SELECT INTO #TableTemp t1.foo, t1.bar, t2.baz
FROM tableA t1
INNER JOIN tableB t2 ON t1.foo = t2.foo

EDIT: As stated by Philip Kelley, this problem only occurs when you try to save the resultset into a table. As long as you only select data, everything works fine with duplicate column names.

0
votes

I wouldn't recommend this, but in an effort to answer your question, you could create a sql clause builder function that automatically creates column aliases for your individual tables prefixed with the tablename (or customize it if you'd like):

declare @tableName nvarchar(100);


set @tableName = 'TestTable';

select @tableName + '.' + c.name + ' AS ' + @tableName + '_' + c.name
from sys.tables t
    inner join sys.columns c on c.object_id = t.object_id
where
    t.name = @tableName

Output for my little 2-column table

TestTable.TestColumn1 AS TestTable_TestColumn1
TestTable.TestColumn2 AS TestTable_TestColumn2

Hypothetical usage

declare @sql nvarchar(1000) = '';
set @sql = myClauseBuilder('TestTable');

set @sql = @sql + ',' + myClauseBuilder('TestTable2');

set @sql = @sql + ' FROM TestTable INNER JOIN TestTable2....(etc.)

exec @sql
0
votes

It is not easy. But it is possible. Developing from this, you would first create two separated lists with all the columns of the 2 tables, excluding the common column on which you want to join:

DECLARE @columnsA varchar(8000)

SELECT @columnsA = ISNULL(@columnsA + ', ','') + QUOTENAME(column_name)
FROM INFORMATION_SCHEMA.COLUMNS
WHERE TABLE_NAME = 'tableA' AND COLUMN_NAME <> 'commonColumn'
ORDER BY ORDINAL_POSITION

DECLARE @columnsB varchar(8000)

SELECT @columnsB = ISNULL(@columnsB + ', ','') + QUOTENAME(column_name)
FROM INFORMATION_SCHEMA.COLUMNS
WHERE TABLE_NAME = 'tableB' AND COLUMN_NAME <> 'commonColumn'
ORDER BY ORDINAL_POSITION

Then you would use them for your query, selecting the commonColumn only for one of the table:

EXEC ('SELECT tableA.commonColumn, ' + @columnA + ', ' + @columnsB + ' FROM tableA INNER JOIN tableB ON tableA.commonColumn = tableB.commonColumn;')

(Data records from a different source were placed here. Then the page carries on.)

/-- R238, R249, R247: the depth test comes before the type is looked at, for every type; then an unsupported
type faults; a negative LPC shift faults before any coefficient is read. Fields above 64 bits: log entry 11.
-/
def Obligations.SubframeFaultsInOrder : Prop :=
  (∀ (s : State) (w : Nat) (i : Instr), s.Ready → owner i = .subframe → i ≠ .readWasted →
    (∀ n o a b c d, i ≠ .predict n o a b c d) → s.sub.d ≤ w → wastedBits w <+: s.ahead →
    Raises (exec i s) (.invalidWastedBits s.sub.d w)) ∧
  (∀ (s : State) (w t : Nat) (i : Instr), s.Ready →
    ((∃ x, i = .sfUnsupported2 x ∧ t = 2 + x.toNat) ∨ (∃ x, i = .sfUnsupported4 x ∧ t = 4 + x.toNat) ∨
      (i = .sfUnsupported13 ∧ t = 13) ∨ (∃ x, i = .sfUnsupported14 x ∧ t = 14 + x.toNat) ∨
      (∃ x, i = .sfUnsupported16 x ∧ t = 16 + x.toNat)) →
    w < s.sub.d → wastedBits w <+: s.ahead → Raises (exec i s) (.unsupportedSubframeType t)) ∧
  ∀ (x : BitVec 5) (s : State) (w prec : Nat) (shift : Int) (warm : List Int), s.Ready →
    w < s.sub.d → warm.length = x.toNat + 1 → warm.all (fitsInt (s.sub.d - w)) = true → 1 ≤ prec →
    prec ≤ 16 → -16 ≤ shift → shift < 0 →
    wastedBits w ++ warm.flatMap (intBits (s.sub.d - w)) ++ natBits 4 (prec - 1) ++ intBits 5 shift
      <+: s.ahead →
    Raises (exec (.sfLpc x) s) (.invalidLpcShift shift)

/-- R244: PREDICT builds the one buffer the recurrence allows. -/
def Obligations.PredictFollowsTheRecurrence : Prop :=
  ∀ (n o shift : Nat) (warm coef res : List Int) (s : State), s.halted = false → warm.length = o → coef.length = o →
    o + res.length = n →
    ∃ buf, exec (.predict n o warm coef shift res) s =
        .next ((s.setSub { s.sub with buf := buf }).setRet (.ints buf)) ∧
      Predicts n o warm coef shift res buf ∧
      ∀ buf', Predicts n o warm coef shift res buf' → buf' = buf

/-! ### Residuals -/

/-- R266, R120: the coding methods. -/
def Obligations.CodingMethods : Prop :=
  ∀ s : State, s.halted = false →
    exec .resRice4 s = .next ((s.setRs { s.rs with method := 0, pbits := 4 }).setRet .unit) ∧
    exec .resRice5 s = .next ((s.setRs { s.rs with method := 1, pbits := 5 }).setRet .unit) ∧
    ∀ x, Raises (exec (.resInvalidMethod x) s) (.invalidCodingMethod (2 + x.toNat))

/-- R267: the partition order, and PartitionMismatch when `N` is not a multiple of `2^p`. R268, R312: in a
Fixed or LPC subframe PartitionMismatch also when the first partition, of `N / 2^p` samples, is shorter than
the predictor order, before any parameter is read; an order larger than the block is such a case. Fields
above 64 bits: log entry 11. -/
def Obligations.PartitionOrder : Prop :=
  (∀ (s : State) (p : Nat), s.Ready → p < 16 → natBits 4 p <+: s.ahead →
    (s.f.n % 2 ^ p = 0 → exec .resPorder s = .next (((s.setBr (readerAt s.src (s.bp + 4))).setRs
      { s.rs with p := BitVec.ofNat 4 p }).setRet .unit)) ∧
    (s.f.n % 2 ^ p ≠ 0 → Raises (exec .resPorder s) (.partitionMismatch s.f.n p s.sub.order))) ∧
  (∀ i ∈ [(Instr.sfFixed1, 1), (.sfFixed2, 2), (.sfFixed3, 3), (.sfFixed4, 4)],
    ∀ (s : State) (w p : Nat) (warm : List Int) (wide : Bool), s.Ready → w < s.sub.d →
    warm.length = i.2 → warm.all (fitsInt (s.sub.d - w)) = true → p < 16 → s.f.n % 2 ^ p = 0 →
    s.f.n / 2 ^ p < i.2 →
    wastedBits w ++ warm.flatMap (intBits (s.sub.d - w)) ++ natBits 2 wide.toNat ++ natBits 4 p <+: s.ahead →
    Raises (exec i.1 s) (.partitionMismatch s.f.n p i.2)) ∧
  ∀ (x : BitVec 5) (s : State) (w prec shift p : Nat) (warm coef : List Int) (wide : Bool), s.Ready →
    w < s.sub.d → warm.length = x.toNat + 1 → warm.all (fitsInt (s.sub.d - w)) = true → 1 ≤ prec →
    prec ≤ 16 → shift < 16 → coef.length = x.toNat + 1 → coef.all (fitsInt prec) = true → p < 16 →
    s.f.n % 2 ^ p = 0 → s.f.n / 2 ^ p < x.toNat + 1 →
    wastedBits w ++ warm.flatMap (intBits (s.sub.d - w)) ++ natBits 4 (prec - 1) ++ intBits 5 shift ++
      coef.flatMap (intBits prec) ++ natBits 2 wide.toNat ++ natBits 4 p <+: s.ahead →
    Raises (exec (.sfLpc x) s) (.partitionMismatch s.f.n p (x.toNat + 1))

So there's at least one way to do it. :) It is apparently also moderately efficient. I am not an SQL expert, but I suppose there is a way to create a function out of this, maybe one function to "select all columns but [...]" and one function that would do the join as USING would do.


It becomes a little bit simpler if in listing we add also the containing table. In this way we need to extract only the column names from one table.

DECLARE @columnsB varchar(8000)

SELECT @columnsB = ISNULL(@columnsB + ', ','') + QUOTENAME(table_name) + '.' + QUOTENAME(column_name)
FROM INFORMATION_SCHEMA.COLUMNS
WHERE TABLE_NAME = 'tableB' AND COLUMN_NAME <> 'commonColumn'
ORDER BY ORDINAL_POSITION

And the query is modified into:

EXEC ('SELECT tableA.* ', ' + @columnsB + ' FROM tableA INNER JOIN tableB ON tableA.commonColumn = tableB.commonColumn;')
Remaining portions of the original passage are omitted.